**THE TASK:** Taking the entries below from the top, restate each line exactly and end with the line containing "the fields the".

**DATA FOR REVIEW:**
-- ==== Sys2Proof/Certificates/Slice0/Obligations.lean ====
section
/-! DEFINITION. The statements for the provers. A statement fixes the whole next state: it names the fields the
instruction writes, and its last clause, of the form "the new state with those fields put back is the old state", says
that every other field is unchanged. A write to a buffer is said through the read of one byte. -/

open Sys2Proof Sys2Proof.Machine Sys2Proof.Safety

/-! ### Encoding -/

/-- Decoding the encoding of a well-formed instruction gives it back, for every legal parameter set and every operand
(30_encoding.md sections 1 to 4). -/
def Obligations.DecodeOfEncodeIsTheInstruction : Prop :=
  ∀ (c : LegalParams) (i : Instr), wellFormed c.params i = true → decode c.params (encode c.params i) = .ok i

/-- A transaction that decodes is the encoding of a well-formed instruction, and no other well-formed instruction has that
encoding. That a frame row is a transaction of its own is the model's reading (log 4). -/
def Obligations.EncodeOfDecodeIsTheTransaction : Prop :=
  ∀ (c : LegalParams) (t : Transaction) (i : Instr), decode c.params t = .ok i →
    wellFormed c.params i = true ∧ encode c.params i = t ∧
      ∀ j, wellFormed c.params j = true → encode c.params j = t → j = i

/-- R97, R98: the op-code map on all 256 bytes. How a table word is laid out is the model's choice (log 10). -/
def Obligations.OpCodeMapIsTheTable : Prop :=
  [0x00, 0x01, 0x02, 0x03, 0x04, 0x05, 0x06, 0x07, 0x08, 0x09, 0x0A, 0x0B, 0x0C].map (decodeTableWord 8) =
      [some .nop, some .init, some .build, some .payloadAcq, some .xmit, some .validate, some .restore,
        some .synthStandby, some .retClr, some .rdyClr, some .poll, some .fwdDrain, some .csClr] ∧
    ∀ v : Byte, 0x0D ≤ v.toNat → decodeWrite 0x000 v = .reservedOp v

/-- The words of the two data-trigger rows, and a Hello frame written out byte by byte, decode to what they stand for
(under T, 95_test_vectors.md E3). The words' layout is the model's choice (log 10). -/
def Obligations.TriggerAndFrameWordsDecode : Prop :=
  decodeTableWord 16 0x00D = some (.fwdByte 0) ∧ decodeTableWord 24 0x10000D = some (.fwdByte 0x10) ∧
    decodeTableWord 16 0x017 = some (.csAdd 0) ∧
    decode Params.illustrative (.relay [0xAA, 0x55, 0x01, 0x10, 0xF0]) = .ok (.frameHello 0x10)

/-! ### The step -/

/-- The step takes the next pending transaction and runs the instruction it carries, on the state with that transaction
gone; bytes that are no frame are refused by name; with nothing pending the state stays. The schedule and the refusal are
the model's choices (log 2, log 16). -/
def Obligations.StepRunsTheDecodedInstruction : Prop :=
  ∀ s : State,
    (s.pending = [] → step s = .next s) ∧
    ∀ (t : Transaction) (rest : List Transaction), s.pending = t :: rest →
      (∀ i, decode s.par t = .ok i → step s = exec i { s with pending := rest }) ∧
      (∀ why, decode s.par t = .error why → step s = .refused (.notAFrame why))

/-- No instruction writes the parameters or the schedule, and the history only grows: the model's own fields (log 1,
log 2, log 3). -/
def Obligations.ParametersStayAndHistoryGrows : Prop :=
  ∀ (i : Instr) (s t : State), exec i s = .next t →
    t.cfg = s.cfg ∧ t.pending = s.pending ∧ ∃ es, t.history = s.history ++ es

/-- R10: a parameter set that obeys the constraints powers on with exactly those parameters; one that breaks a
constraint is refused. -/
def Obligations.PowerOnRefusesIllegalParameters : Prop :=
  ∀ p : Params,
    let obeys := ([p.fcHello, p.fcStandby, p.fcGetSensorId, p.fcGetWavelength, p.fcAcqSpectrum, p.fcGetSpectrum,
        p.fcAcqXyz, p.fcGetXyz, p.fcUnknown].Pairwise (· ≠ ·)) ∧ 10 ≤ p.cmdCap ∧ p.cmdCap ≤ 255 ∧ 5 ≤ p.retCap ∧
        p.retCap ≤ 1024 ∧ 5 ≤ p.rStandby ∧ p.rStandby ≤ p.retCap
    (obeys → ∃ s, State.powerOn p = .next s ∧ s.par = p ∧ s = State.resetWith s.cfg) ∧
      (¬ obeys → State.powerOn p = .refused .illegalParameters)

/-- R270, with the values of R51: the state after power-on, for every parameter set; no buffer byte is written, no event
has been emitted, and no step happens by itself. -/
def Obligations.ResetValuesAreTheTables : Prop :=
  ∀ c : LegalParams,
    let s := State.resetWith c
    (s.argFc = 0 ∧ s.argUc = 0 ∧ s.argL = 0 ∧ s.argR = 0 ∧ s.argIt = 0 ∧ s.argAvg = 0 ∧ s.argAe = 0) ∧
      (waitFlag s = false ∧ silentFlag s = false ∧ s.argFlags = 0) ∧ s.err = 0x00 ∧ s.fcur = 0 ∧ s.ffilled = false ∧
      s.rdyFlag = false ∧ (s.ok = false ∧ s.fetchDue = false ∧ s.drained = false) ∧
      s.asyncFc = c.params.fcUnknown ∧ s.lastFc = c.params.fcUnknown ∧ s.lastUc = 0 ∧ s.lastL = 0 ∧ s.retSize = 0 ∧
      s.rxCnt = 0 ∧ s.csAcc = 0 ∧ statusByte s = 0x20 ∧ s.history = [] ∧ step s = .next s ∧
      ∀ i, Memory.read s.cmd i = none ∧ Memory.read s.bak i = none ∧ Memory.read s.fbuf i = none ∧
        Memory.read s.ret i = none

/-! ### The register interface -/

/-- R62, R70: a read of a register returns its current value to the host; a write-only register reads 0x00; nothing else
changes. The returned byte stands in the history (log 3). -/
def Obligations.RegReadReturnsTheRegister : Prop :=
  ∀ s : State,
    let returns (off : Half) (v : Byte) : Prop :=
      exec (.regRead off) s = .next { s with history := s.history ++ [.readData off v] }
    returns 0x000 0x00 ∧ returns 0x001 (statusByte s) ∧ returns 0x002 s.err ∧ returns 0x003 s.argFc ∧
      returns 0x004 s.argUc ∧ returns 0x005 s.argL ∧ returns 0x006 (s.argR.extractLsb' 0 8) ∧
      returns 0x007 (s.argR.extractLsb' 8 8) ∧ returns 0x008 (0#6 ++ s.argFlags) ∧
      returns 0x009 (s.argIt.extractLsb' 0 8) ∧ returns 0x00A (s.argIt.extractLsb' 8 8) ∧ returns 0x00B s.argAvg ∧
      returns 0x00C s.argAe ∧ returns 0x00D 0x00 ∧ returns 0x00E s.fcur ∧ returns 0x00F s.asyncFc ∧
      returns 0x010 s.lastFc ∧ returns 0x011 s.lastUc ∧ returns 0x012 s.lastL ∧
      returns 0x013 (s.retSize.extractLsb' 0 8) ∧ returns 0x014 (s.retSize.extractLsb' 8 8) ∧
      returns 0x015 (s.rxCnt.extractLsb' 0 8) ∧ returns 0x016 (s.rxCnt.extractLsb' 8 8) ∧ returns 0x017 0x00 ∧
      returns 0x018 s.csAcc ∧ returns 0x019 (0 - s.csAcc)

/-- R63 to R65, R49: a window read returns the buffer byte (in the history, log 3), or faults where nothing has written
it (the model's choice of R49's two, log 5). -/
def Obligations.RegReadOfAWindowReturnsTheByte : Prop :=
  ∀ (s : State) (off : Half) (i : Nat) (b : Buffer) (m : Memory),
    ((off.toNat = 0x100 + i ∧ i < s.par.cmdCap ∧ b = .cmd ∧ m = s.cmd) ∨
      (off.toNat = 0x200 + i ∧ i < s.par.cmdCap ∧ b = .fbuf ∧ m = s.fbuf) ∨
      (off.toNat = 0x400 + i ∧ i < s.par.retCap ∧ b = .ret ∧ m = s.ret)) →
    (∀ v, Memory.read m i = some v →
        exec (.regRead off) s = .next { s with history := s.history ++ [.readData off v] }) ∧
      (Memory.read m i = none → exec (.regRead off) s = .fault (.unwrittenByte b i))

/-- R66: a reserved offset reads 0x00 (in the history, log 3) and ignores writes, with no other effect. -/
def Obligations.ReservedOffsetsReadZeroAndIgnoreWrites : Prop :=
  ∀ (s : State) (off : Half) (v : Byte),
    ((0x01A ≤ off.toNat ∧ off.toNat ≤ 0x0FF) ∨ (0x100 + s.par.cmdCap ≤ off.toNat ∧ off.toNat ≤ 0x1FF) ∨
      (0x200 + s.par.cmdCap ≤ off.toNat ∧ off.toNat ≤ 0x2FF) ∨ (0x300 ≤ off.toNat ∧ off.toNat ≤ 0x3FF) ∨
      (0x400 + s.par.retCap ≤ off.toNat)) →
    exec (.regRead off) s = .next { s with history := s.history ++ [.readData off 0x00] } ∧
      exec (.regWrite off v) s = .next s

**SOLUTION FOR THIS EXERCISE:**
-- ==== Sys2Proof/Certificates/Slice0/Obligations.lean ====
section
/-! DEFINITION. The statements for the provers. A statement fixes the whole next state: it names the fields the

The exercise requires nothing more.